-- ==== Sys2Proof/Machine/Dispatch.lean ====
section
/-! DEFINITION. Every instruction's meaning. -/

namespace Sys2Proof.Machine

/-- The meaning of an instruction in a state. -/
def exec (i : Instr) (s : State) : Host.Outcome State Fault Refusal :=
  match i with
  | .firstData d => Sys2Proof.Machine.execFirstData d s
  | .secondData d => Sys2Proof.Machine.execSecondData d s
  | .digitalComplete d => Sys2Proof.Machine.execDigitalComplete d s
  | .analogComplete d => Sys2Proof.Machine.execAnalogComplete d s
  | .versionComplete d => Sys2Proof.Machine.execVersionComplete d s
  | .dropDataByte d => Sys2Proof.Machine.execDropDataByte d s
  | .startDigital ch => Sys2Proof.Machine.execStartDigital ch s
  | .startAnalog ch => Sys2Proof.Machine.execStartAnalog ch s
  | .startVersionNibble ch => Sys2Proof.Machine.execStartVersionNibble ch s
  | .dropNibble80 ch => Sys2Proof.Machine.execDropNibble80 ch s
  | .dropNibble90 ch => Sys2Proof.Machine.execDropNibble90 ch s
  | .dropNibbleA0 ch => Sys2Proof.Machine.execDropNibbleA0 ch s
  | .dropNibbleB0 ch => Sys2Proof.Machine.execDropNibbleB0 ch s
  | .dropNibbleC0 ch => Sys2Proof.Machine.execDropNibbleC0 ch s
  | .dropNibbleD0 ch => Sys2Proof.Machine.execDropNibbleD0 ch s
  | .dropNibbleE0 ch => Sys2Proof.Machine.execDropNibbleE0 ch s
  | .startSysex => Sys2Proof.Machine.execStartSysex s
  | .startVersionFull => Sys2Proof.Machine.execStartVersionFull s
  | .dropSystemF1 => Sys2Proof.Machine.execDropSystemF1 s
  | .dropSystemF2 => Sys2Proof.Machine.execDropSystemF2 s
  | .dropSystemF3 => Sys2Proof.Machine.execDropSystemF3 s
  | .dropSystemF4 => Sys2Proof.Machine.execDropSystemF4 s
  | .dropSystemF5 => Sys2Proof.Machine.execDropSystemF5 s
  | .dropSystemF6 => Sys2Proof.Machine.execDropSystemF6 s
  | .dropSystemF7 => Sys2Proof.Machine.execDropSystemF7 s
  | .dropSystemF8 => Sys2Proof.Machine.execDropSystemF8 s
  | .dropSystemF9 => Sys2Proof.Machine.execDropSystemF9 s
  | .dropSystemFA => Sys2Proof.Machine.execDropSystemFA s
  | .dropSystemFB => Sys2Proof.Machine.execDropSystemFB s
  | .dropSystemFC => Sys2Proof.Machine.execDropSystemFC s
  | .dropSystemFD => Sys2Proof.Machine.execDropSystemFD s
  | .dropSystemFE => Sys2Proof.Machine.execDropSystemFE s
  | .dropSystemFF => Sys2Proof.Machine.execDropSystemFF s
  | .append b => Sys2Proof.Machine.execAppend b s
  | .overflow b => Sys2Proof.Machine.execOverflow b s
  | .finalize => Sys2Proof.Machine.execFinalize s
  | .emitI2c => Sys2Proof.Machine.execEmitI2c s
  | .ignoredHalted b => Sys2Proof.Machine.execIgnoredHalted b s

end Sys2Proof.Machine
end

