/-- 40_sysex.md R110, R101, 60_exceptions.md R201: a sysex whose body of bytes below 0x80 exceeds the capacity is discarded: no event, no
fault, and after its END_SYSEX the block is in IDLE with an empty accumulator and every register file, the version and the latch as
before. -/
def Obligations.OverlongSysexLeavesNoTrace : Prop :=
  ∀ (s : State) (body : List Byte) (bs : List (Byte × Nat)), Inv s → s.mode = .idle → (∀ b ∈ body, b < 0x80#8) →
    s.cfg.sysexCap < body.length → bs.map Prod.fst = sysexFrame body →
    ∃ u : State, runStream bs s = some (u, []) ∧ u.mode = .idle ∧ u.cnt = 0#8 ∧ u.port = s.port ∧ u.ana = s.ana ∧
      u.verMajor = s.verMajor ∧ u.verMinor = s.verMinor ∧ u.fault = .none ∧ u.i2cAddr = s.i2cAddr ∧ u.i2cReg = s.i2cReg ∧
      u.i2cLen = s.i2cLen ∧ u.i2cPl = s.i2cPl

/-- 30_encoding.md R73, 40_sysex.md R106: a sysex that fits the accumulator and whose body does not begin with 0x77, or is at most
REPLY_MIN bytes long, is discarded with no output, whatever body bytes but 0xF7 it holds. -/
def Obligations.OtherSysexIsDiscarded : Prop :=
  ∀ (s : State) (body : List Byte) (bs : List (Byte × Nat)), Inv s → s.mode = .idle → (∀ b ∈ body, b ≠ 0xF7#8) →
    body.length ≤ s.cfg.sysexCap → (body.head? ≠ some 0x77#8 ∨ body.length ≤ s.cfg.replyMin) →
    bs.map Prod.fst = sysexFrame body →
    ∃ u : State, runStream bs s = some (u, []) ∧ u.mode = .idle ∧ u.cnt = 0#8 ∧ u.port = s.port ∧ u.ana = s.ana ∧
      u.verMajor = s.verMajor ∧ u.verMinor = s.verMinor ∧ u.fault = .none ∧ u.i2cAddr = s.i2cAddr ∧ u.i2cReg = s.i2cReg ∧
      u.i2cLen = s.i2cLen ∧ u.i2cPl = s.i2cPl
end

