/-! ### consumeByte -/

@[simp] theorem consumeByte_cfg (s : State) : (consumeByte s).cfg = s.cfg := rfl
@[simp] theorem consumeByte_mode (s : State) : (consumeByte s).mode = s.mode := rfl
@[simp] theorem consumeByte_pOp (s : State) : (consumeByte s).pOp = s.pOp := rfl
@[simp] theorem consumeByte_pCh (s : State) : (consumeByte s).pCh = s.pCh := rfl
@[simp] theorem consumeByte_rem (s : State) : (consumeByte s).rem = s.rem := rfl
@[simp] theorem consumeByte_d0 (s : State) : (consumeByte s).d0 = s.d0 := rfl
@[simp] theorem consumeByte_acc (s : State) : (consumeByte s).acc = s.acc := rfl
@[simp] theorem consumeByte_cnt (s : State) : (consumeByte s).cnt = s.cnt := rfl
@[simp] theorem consumeByte_port (s : State) : (consumeByte s).port = s.port := rfl
@[simp] theorem consumeByte_ana (s : State) : (consumeByte s).ana = s.ana := rfl
@[simp] theorem consumeByte_verMajor (s : State) : (consumeByte s).verMajor = s.verMajor := rfl
@[simp] theorem consumeByte_verMinor (s : State) : (consumeByte s).verMinor = s.verMinor := rfl
@[simp] theorem consumeByte_lastAct (s : State) : (consumeByte s).lastAct = timeNow s := rfl
@[simp] theorem consumeByte_fault (s : State) : (consumeByte s).fault = s.fault := rfl
@[simp] theorem consumeByte_faultCh (s : State) : (consumeByte s).faultCh = s.faultCh := rfl
@[simp] theorem consumeByte_i2cAddr (s : State) : (consumeByte s).i2cAddr = s.i2cAddr := rfl
@[simp] theorem consumeByte_i2cReg (s : State) : (consumeByte s).i2cReg = s.i2cReg := rfl
@[simp] theorem consumeByte_i2cLen (s : State) : (consumeByte s).i2cLen = s.i2cLen := rfl
@[simp] theorem consumeByte_i2cPl (s : State) : (consumeByte s).i2cPl = s.i2cPl := rfl
@[simp] theorem consumeByte_evt (s : State) : (consumeByte s).evt = .none := rfl
@[simp] theorem consumeByte_events (s : State) : (consumeByte s).events = [] := rfl
@[simp] theorem consumeByte_inputs (s : State) : (consumeByte s).inputs = s.inputs := rfl
@[simp] theorem consumeByte_draw (s : State) : (consumeByte s).draw = s.draw := rfl

/-! ### raiseFault -/

@[simp] theorem raiseFault_cfg (c : Cause) (ch : Channel) (s : State) : (raiseFault c ch s).cfg = s.cfg := rfl
@[simp] theorem raiseFault_mode (c : Cause) (ch : Channel) (s : State) : (raiseFault c ch s).mode = .halted := rfl
@[simp] theorem raiseFault_pOp (c : Cause) (ch : Channel) (s : State) : (raiseFault c ch s).pOp = s.pOp := rfl
@[simp] theorem raiseFault_pCh (c : Cause) (ch : Channel) (s : State) : (raiseFault c ch s).pCh = s.pCh := rfl
@[simp] theorem raiseFault_rem (c : Cause) (ch : Channel) (s : State) : (raiseFault c ch s).rem = s.rem := rfl
@[simp] theorem raiseFault_d0 (c : Cause) (ch : Channel) (s : State) : (raiseFault c ch s).d0 = s.d0 := rfl
@[simp] theorem raiseFault_acc (c : Cause) (ch : Channel) (s : State) : (raiseFault c ch s).acc = s.acc := rfl
@[simp] theorem raiseFault_cnt (c : Cause) (ch : Channel) (s : State) : (raiseFault c ch s).cnt = s.cnt := rfl
@[simp] theorem raiseFault_port (c : Cause) (ch : Channel) (s : State) : (raiseFault c ch s).port = s.port := rfl
@[simp] theorem raiseFault_ana (c : Cause) (ch : Channel) (s : State) : (raiseFault c ch s).ana = s.ana := rfl
@[simp] theorem raiseFault_verMajor (c : Cause) (ch : Channel) (s : State) : (raiseFault c ch s).verMajor = s.verMajor := rfl
@[simp] theorem raiseFault_verMinor (c : Cause) (ch : Channel) (s : State) : (raiseFault c ch s).verMinor = s.verMinor := rfl
@[simp] theorem raiseFault_lastAct (c : Cause) (ch : Channel) (s : State) : (raiseFault c ch s).lastAct = s.lastAct := rfl
@[simp] theorem raiseFault_fault (c : Cause) (ch : Channel) (s : State) : (raiseFault c ch s).fault = c := rfl
@[simp] theorem raiseFault_faultCh (c : Cause) (ch : Channel) (s : State) : (raiseFault c ch s).faultCh = ch := rfl
@[simp] theorem raiseFault_i2cAddr (c : Cause) (ch : Channel) (s : State) : (raiseFault c ch s).i2cAddr = s.i2cAddr := rfl
@[simp] theorem raiseFault_i2cReg (c : Cause) (ch : Channel) (s : State) : (raiseFault c ch s).i2cReg = s.i2cReg := rfl
@[simp] theorem raiseFault_i2cLen (c : Cause) (ch : Channel) (s : State) : (raiseFault c ch s).i2cLen = s.i2cLen := rfl
@[simp] theorem raiseFault_i2cPl (c : Cause) (ch : Channel) (s : State) : (raiseFault c ch s).i2cPl = s.i2cPl := rfl
@[simp] theorem raiseFault_evt (c : Cause) (ch : Channel) (s : State) : (raiseFault c ch s).evt = s.evt := rfl
@[simp] theorem raiseFault_events (c : Cause) (ch : Channel) (s : State) : (raiseFault c ch s).events = s.events := rfl
@[simp] theorem raiseFault_inputs (c : Cause) (ch : Channel) (s : State) : (raiseFault c ch s).inputs = s.inputs := rfl
@[simp] theorem raiseFault_draw (c : Cause) (ch : Channel) (s : State) : (raiseFault c ch s).draw = s.draw := rfl
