theorem witness_FirstDataByteIsStored : ∀ b ∈ [0#8, 0x7F#8], ∀ s ∈ [offered b (awaiting Config.reference 0x90#8 0#4 2#2 0#7)],
    inputOf (pinsNow s) = .byte b ∧ s.mode = .await ∧ s.rem = 2#2 ∧ b < 0x80#8 := by decide

theorem witness_BodyByteIsAppended : ∀ b ∈ [0#8, 0xF0#8, 0xFF#8], ∀ s ∈ [offered b (inLongSysex 1#8 63)], s.cfg.Valid ∧
    Memory.wf s.acc ∧ inputOf (pinsNow s) = .byte b ∧ s.mode = .sysex ∧ b ≠ 0xF7#8 ∧ s.cnt.toNat < s.cfg.sysexCap := by decide

theorem witness_BodyByteOverflowsSilently : ∀ b ∈ [0#8, 0xF0#8, 0xFF#8], ∀ s ∈ [offered b (inLongSysex 1#8 64)],
    inputOf (pinsNow s) = .byte b ∧ s.mode = .sysex ∧ b ≠ 0xF7#8 ∧ s.cnt.toNat = s.cfg.sysexCap := by decide

theorem witness_EndMarkerFinalizesTheSysex : ∀ s ∈ [offered 0xF7#8 (inLongSysex 0x77#8 64), offered 0xF7#8 (inLongSysex 0x77#8 5),
    offered 0xF7#8 (inLongSysex 0x77#8 4), offered 0xF7#8 (inLongSysex 1#8 64)],
    inputOf (pinsNow s) = .byte 0xF7#8 ∧ s.mode = .sysex ∧ s.cnt.toNat ≤ s.cfg.sysexCap := by decide

theorem witness_EndMarkerFinalizesTheSysex_discard :
    ¬ ((inLongSysex 0x77#8 4).cfg.replyMin < (inLongSysex 0x77#8 4).cnt.toNat ∧ accByte (inLongSysex 0x77#8 4) 0 = 0x77#8) ∧
    ¬ ((inLongSysex 1#8 64).cfg.replyMin < (inLongSysex 1#8 64).cnt.toNat ∧ accByte (inLongSysex 1#8 64) 0 = 0x77#8) := by decide

theorem witness_EveryStepKeepsTheInvariant : ∃ t, Inv State.reset ∧ step State.reset = .next t := ⟨_, inv_reset, rfl⟩

/-- A step of every mode from a state that meets the invariant. -/
theorem witness_EveryStepKeepsTheInvariant_modes :
    (∃ t, Inv (pendingDigital 1#4) ∧ step (pendingDigital 1#4) = .next t) ∧
    (∃ t, Inv (inSysex replyBytes) ∧ step (inSysex replyBytes) = .next t) ∧ ∃ t, Inv halted ∧ step halted = .next t :=
  ⟨⟨_, inv_pendingDigital, rfl⟩, ⟨_, inv_reply, rfl⟩, _, inv_halted, rfl⟩

theorem witness_ResetMeetsTheInvariant : Config.reference.Valid := by decide

theorem witness_NoStopUnderTheInvariant : Inv (inLongSysex 0x77#8 64) := inv_fullSysex

theorem witness_TimestampFollowsConsumedBytes :
    (∃ t, step (withPins (resetPins 7) halted) = .next t) ∧ (∃ t, step (offered 1#8 halted) = .next t) ∧
    (∃ t, step (offered 1#8 State.reset) = .next t) ∧ (∃ t, step (withPins errorPins State.reset) = .next t) ∧
    ∃ t, step State.reset = .next t := ⟨⟨_, rfl⟩, ⟨_, rfl⟩, ⟨_, rfl⟩, ⟨_, rfl⟩, ⟨_, rfl⟩⟩

/-- Each of the three clauses, at the last channel of the small board: the register changes. -/
theorem witness_RegisterFilesChangeOnlyByTheirMessage :
    (∃ t, step (offered 0#8 (pendingDigital 1#4)) = .next t ∧ portOf t 1#4 ≠ portOf (offered 0#8 (pendingDigital 1#4)) 1#4) ∧
    (∃ t, step (offered 0x7F#8 (pendingAnalog 5#4)) = .next t ∧ anaOf t 5#4 ≠ anaOf (offered 0x7F#8 (pendingAnalog 5#4)) 5#4) ∧
    ∃ t, step (offered 5#8 (awaiting smallBoard 0xF9#8 0#4 1#2 2#7)) = .next t ∧ t.verMajor ≠ 0#7 :=
  ⟨⟨_, rfl, by decide⟩, ⟨_, rfl, by decide⟩, ⟨_, rfl, by decide⟩⟩

theorem witness_LatchChangesOnlyByAnAcceptedReply : ∃ t, (pinsNow (offered 0xF7#8 (inSysex replyBytes))).rst = false ∧
    step (offered 0xF7#8 (inSysex replyBytes)) = .next t ∧ t.i2cAddr ≠ (offered 0xF7#8 (inSysex replyBytes)).i2cAddr :=
  ⟨_, rfl, rfl, by decide⟩

/-- Each of the three causes, at the first channel past the board. -/
theorem witness_FaultRegistersChangeOnlyAtAHalt :
    (∃ t, step (withPins errorPins State.reset) = .next t ∧ t.fault ≠ .none) ∧
    (∃ t, step (offered 0#8 (pendingDigital 2#4)) = .next t ∧ t.faultCh ≠ 0#4) ∧
    ∃ t, step (offered 0#8 (pendingAnalog 6#4)) = .next t ∧ t.faultCh ≠ 0#4 :=
  ⟨⟨_, rfl, by decide⟩, ⟨_, rfl, by decide⟩, ⟨_, rfl, by decide⟩⟩

theorem witness_HaltedIsLeftOnlyByReset : ∀ p ∈ [errorPins, bytePins 0x90#8 3, quietPins], (withPins p halted).mode = .halted ∧
    (pinsNow (withPins p halted)).rst = false := by decide

theorem witness_HaltedIsLeftOnlyByReset_reset : (withPins (resetPins 7) halted).mode = .halted ∧
    (pinsNow (withPins (resetPins 7) halted)).rst = true := by decide

/-- One step of each event class. -/
theorem witness_OneEventClassPerStep :
    (∃ t, step (offered 0#8 (pendingDigital 1#4)) = .next t ∧ t.events ≠ []) ∧
    (∃ t, step (offered 0#8 (pendingAnalog 5#4)) = .next t ∧ t.events ≠ []) ∧
    ∃ t, step (offered 0xF7#8 (inSysex replyBytes)) = .next t ∧ t.events ≠ [] :=
  ⟨⟨_, rfl, by decide⟩, ⟨_, rfl, by decide⟩, ⟨_, rfl, by decide⟩⟩

/-- A valid digital and a valid analog event word. -/
theorem witness_EventOutputsPresentTheEventList :
    (∃ t, step (offered 0#8 (pendingDigital 1#4)) = .next t ∧ (outputs t).digEvtValid = true) ∧
    ∃ t, step (offered 0#8 (pendingAnalog 5#4)) = .next t ∧ (outputs t).anaEvtValid = true :=
  ⟨⟨_, rfl, by decide⟩, ⟨_, rfl, by decide⟩⟩

theorem witness_NoStepChangesTheConfiguration : ∃ t, step (offered 0#8 (pendingDigital 2#4)) = .next t := ⟨_, rfl⟩

/-- A step that stays outside AWAIT, and one that enters it. -/
theorem witness_PendingFieldsAreUnreadOutsideAwait :
    (State.reset.mode ≠ .await ∧ ∃ t, step State.reset = .next t) ∧
    ((offered 0x90#8 State.reset).mode ≠ .await ∧ ∃ t, step (offered 0x90#8 State.reset) = .next t ∧ t.mode = .await) :=
  ⟨⟨by decide, _, rfl⟩, by decide, _, rfl, by decide⟩

theorem witness_TimestampIsNeverRead : ∃ t, step (offered 0xF7#8 (inSysex replyBytes)) = .next t := ⟨_, rfl⟩

theorem witness_OutputPortsShowTheRegisters : ∀ s ∈ [latchReply 0x10#16 5#16 [0x2A#8, 0xFF#8] (withPins { quietPins with plIdx := 1#8 } State.reset)],
    (pinsNow s).plIdx.toNat < s.i2cLen.toNat ∧ (outputs s).i2cPl = 0xFF#8 := by decide

theorem inv_smallBoard_ports : Inv (withPins { quietPins with portIdx := 2#4, anaIdx := 6#4 } (State.resetAt smallBoard 0)) := by
  constructor <;> decide

theorem witness_ReadPortsBeyondTheBoardGiveZero : ∃ s, Inv s ∧ s.cfg.numPorts ≤ (pinsNow s).portIdx.toNat ∧
    s.cfg.numAnalog ≤ (pinsNow s).anaIdx.toNat := ⟨_, inv_smallBoard_ports, by decide⟩

/-- From AWAIT and from IDLE, at the last port, with the largest groups. -/
theorem witness_DigitalFrameSetsThePort : (1#4).toNat < smallBoard.numPorts ∧ (0x7F#8 : Byte) < 0x80#8 ∧
    (Inv (pendingDigital 1#4) ∧ (pendingDigital 1#4).mode = .await) ∧
    (Inv (State.resetAt smallBoard 0) ∧ (State.resetAt smallBoard 0).mode = .idle) :=
  ⟨by decide, by decide, ⟨inv_pendingDigital, rfl⟩, inv_smallBoard, rfl⟩

/-- From AWAIT and from IDLE, at the last analog channel, with the largest groups. -/
theorem witness_AnalogFrameSetsTheChannel : (5#4).toNat < smallBoard.numAnalog ∧ (0x7F#8 : Byte) < 0x80#8 ∧
    (Inv (pendingDigital 1#4) ∧ (pendingDigital 1#4).mode = .await) ∧
    (Inv (State.resetAt smallBoard 0) ∧ (State.resetAt smallBoard 0).mode = .idle) :=
  ⟨by decide, by decide, ⟨inv_pendingDigital, rfl⟩, inv_smallBoard, rfl⟩

/-- Both forms of the version opcode. -/
theorem witness_VersionFrameSetsBothFields : (Inv State.reset ∧ State.reset.mode = .idle) ∧
    Inv (State.resetAt (withVersion 0xA0#8) 0) ∧ (State.resetAt (withVersion 0xA0#8) 0).mode = .idle :=
  ⟨⟨inv_reset, rfl⟩, inv_nibbleVersion, rfl⟩

/-- The shortest reply and the longest that fits (T-I2C-5, T-I2C-10). -/
theorem witness_ReplyFrameRoundTrip : Inv State.reset ∧ State.reset.mode = .idle ∧
    ∀ vs ∈ [[], List.replicate 29 (1#14)], 2 * vs.length + 5 ≤ State.reset.cfg.sysexCap ∧
      State.reset.cfg.replyMin < 2 * vs.length + 5 ∧
      ((replyFrame 1#14 2#14 vs).map (fun b => (b, 0))).map Prod.fst = replyFrame 1#14 2#14 vs := ⟨inv_reset, by decide⟩

/-- The shortest body that is too long (T-SYX-4). -/
theorem witness_OverlongSysexLeavesNoTrace : Inv State.reset ∧ State.reset.mode = .idle ∧ (∀ b ∈ List.replicate 65 (1#8), b < 0x80#8) ∧
    State.reset.cfg.sysexCap < (List.replicate 65 (1#8)).length ∧
    ((sysexFrame (List.replicate 65 (1#8))).map (fun b => (b, 0))).map Prod.fst = sysexFrame (List.replicate 65 (1#8)) := ⟨inv_reset, by decide⟩

/-- The empty body (T-SYX-2), the longest reply that is too short (T-I2C-4), and a full body of another subtype. -/
theorem witness_OtherSysexIsDiscarded : Inv State.reset ∧ State.reset.mode = .idle ∧
    ∀ body ∈ [[], [0x77#8, 0x10#8, 0#8, 5#8], List.replicate 64 (0xF0#8)], (∀ b ∈ body, b ≠ 0xF7#8) ∧
      body.length ≤ State.reset.cfg.sysexCap ∧ (body.head? ≠ some 0x77#8 ∨ body.length ≤ State.reset.cfg.replyMin) ∧
      ((sysexFrame body).map (fun b => (b, 0))).map Prod.fst = sysexFrame body := ⟨inv_reset, by decide⟩

end Sys2Proof.Tests
end

section
/-! SUPPORT. A body byte in SYSEX with room (40_sysex.md R100): the row it is read as, what the row does, and the edge it makes. -/

namespace Sys2Proof.Machine

/-- An edge at which a byte is offered performs the row the byte is read as (30_encoding.md R80). -/
theorem step_of_byte {b : Byte} {s u : State} (hin : inputOf (pinsNow s) = .byte b) (hex : exec (readByte b s) s = .next u) :
    step s = .next (nextEdge u) :=
  step_next.2 ⟨u, by rw [hin]; exact hex, rfl⟩

theorem readByte_append {b : Byte} {s : State} (hm : s.mode = .sysex) (hb : b ≠ endSysexByte)
    (hc : s.cnt.toNat < s.cfg.sysexCap) : readByte b s = .append b := by
  simp only [readByte, decodeByte, decodeCtx, hm, sysexByte, if_neg hb, if_neg hc.ne]

theorem exec_append {b : Byte} {s : State} (hc : s.cnt.toNat < s.cfg.sysexCap) :
    exec (.append b) s = .next (pushBody b (consumeByte s)) := if_pos hc

theorem step_append {b : Byte} {s : State} (hin : inputOf (pinsNow s) = .byte b) (hm : s.mode = .sysex)
    (hb : b ≠ endSysexByte) (hc : s.cnt.toNat < s.cfg.sysexCap) :
    step s = .next (nextEdge (pushBody b (consumeByte s))) :=
  step_of_byte hin (by rw [readByte_append hm hb hc, exec_append hc])

/-- CNT does not wrap below the largest capacity that R5 allows. -/
theorem pushBody_cnt_toNat {s : State} (b : Byte) (hc : s.cnt.toNat < 255) :
    (pushBody b s).cnt.toNat = s.cnt.toNat + 1 := by
  rw [pushBody_cnt, BitVec.toNat_add_of_lt (by simpa using Nat.succ_lt_succ hc)]
  rfl

/-- The next edge draws new free values, and leaves the entries that hold a meaning. -/
theorem accByte_nextEdge {s : State} {i : Nat} (h : i < s.cnt.toNat) : accByte (nextEdge s) i = accByte s i := by
  rw [accByte_below h, accByte_below (s := nextEdge s) h, nextEdge_acc]

/-- Consuming a byte leaves the accumulator, the free entries included. -/
@[simp] theorem accByte_consumeByte (s : State) (i : Nat) : accByte (consumeByte s) i = accByte s i := rfl

/-- The body after the edge of a stored byte: the byte at CNT, and the earlier bytes as they were. -/
theorem accByte_edge_pushBody {b : Byte} {s : State} (hw : s.acc.wf) (hc : s.cnt.toNat < 255) {i : Nat}
    (hi : i ≤ s.cnt.toNat) :
    accByte (nextEdge (pushBody b (consumeByte s))) i = if i = s.cnt.toNat then b else accByte s i := by
  have hcnt := pushBody_cnt_toNat (s := consumeByte s) b hc
  rw [accByte_nextEdge (by rw [hcnt]; exact Nat.lt_succ_of_le hi), accByte_pushBody (s := consumeByte s) b hw hc hi, consumeByte_cnt,
    accByte_consumeByte]

/-- Settles O33: the byte is read as APPEND, and R5 keeps CNT below 255, so that CNT does not wrap and no earlier entry is
overwritten. -/
theorem bodyByteIsAppended : Obligations.BodyByteIsAppended := by
  intro s b hv hw hin hm hb hroom
  have hc : s.cnt.toNat < 255 := hroom.trans_le hv.1.2.2
  refine ⟨_, step_append hin hm hb hroom, rfl, pushBody_cnt_toNat b hc, ?_, fun i hi => ?_⟩
  · rw [accByte_edge_pushBody hw hc le_rfl, if_pos rfl]
  · rw [accByte_edge_pushBody hw hc hi.le, if_neg hi.ne]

● ● ● ● ● ● ●

Your assignment: Each line of the data that holds "reference" should be reported.

Solution for this problem:
theorem witness_FirstDataByteIsStored : ∀ b ∈ [0#8, 0x7F#8], ∀ s ∈ [offered b (awaiting Config.reference 0x90#8 0#4 2#2 0#7)],
theorem witness_ResetMeetsTheInvariant : Config.reference.Valid := by decide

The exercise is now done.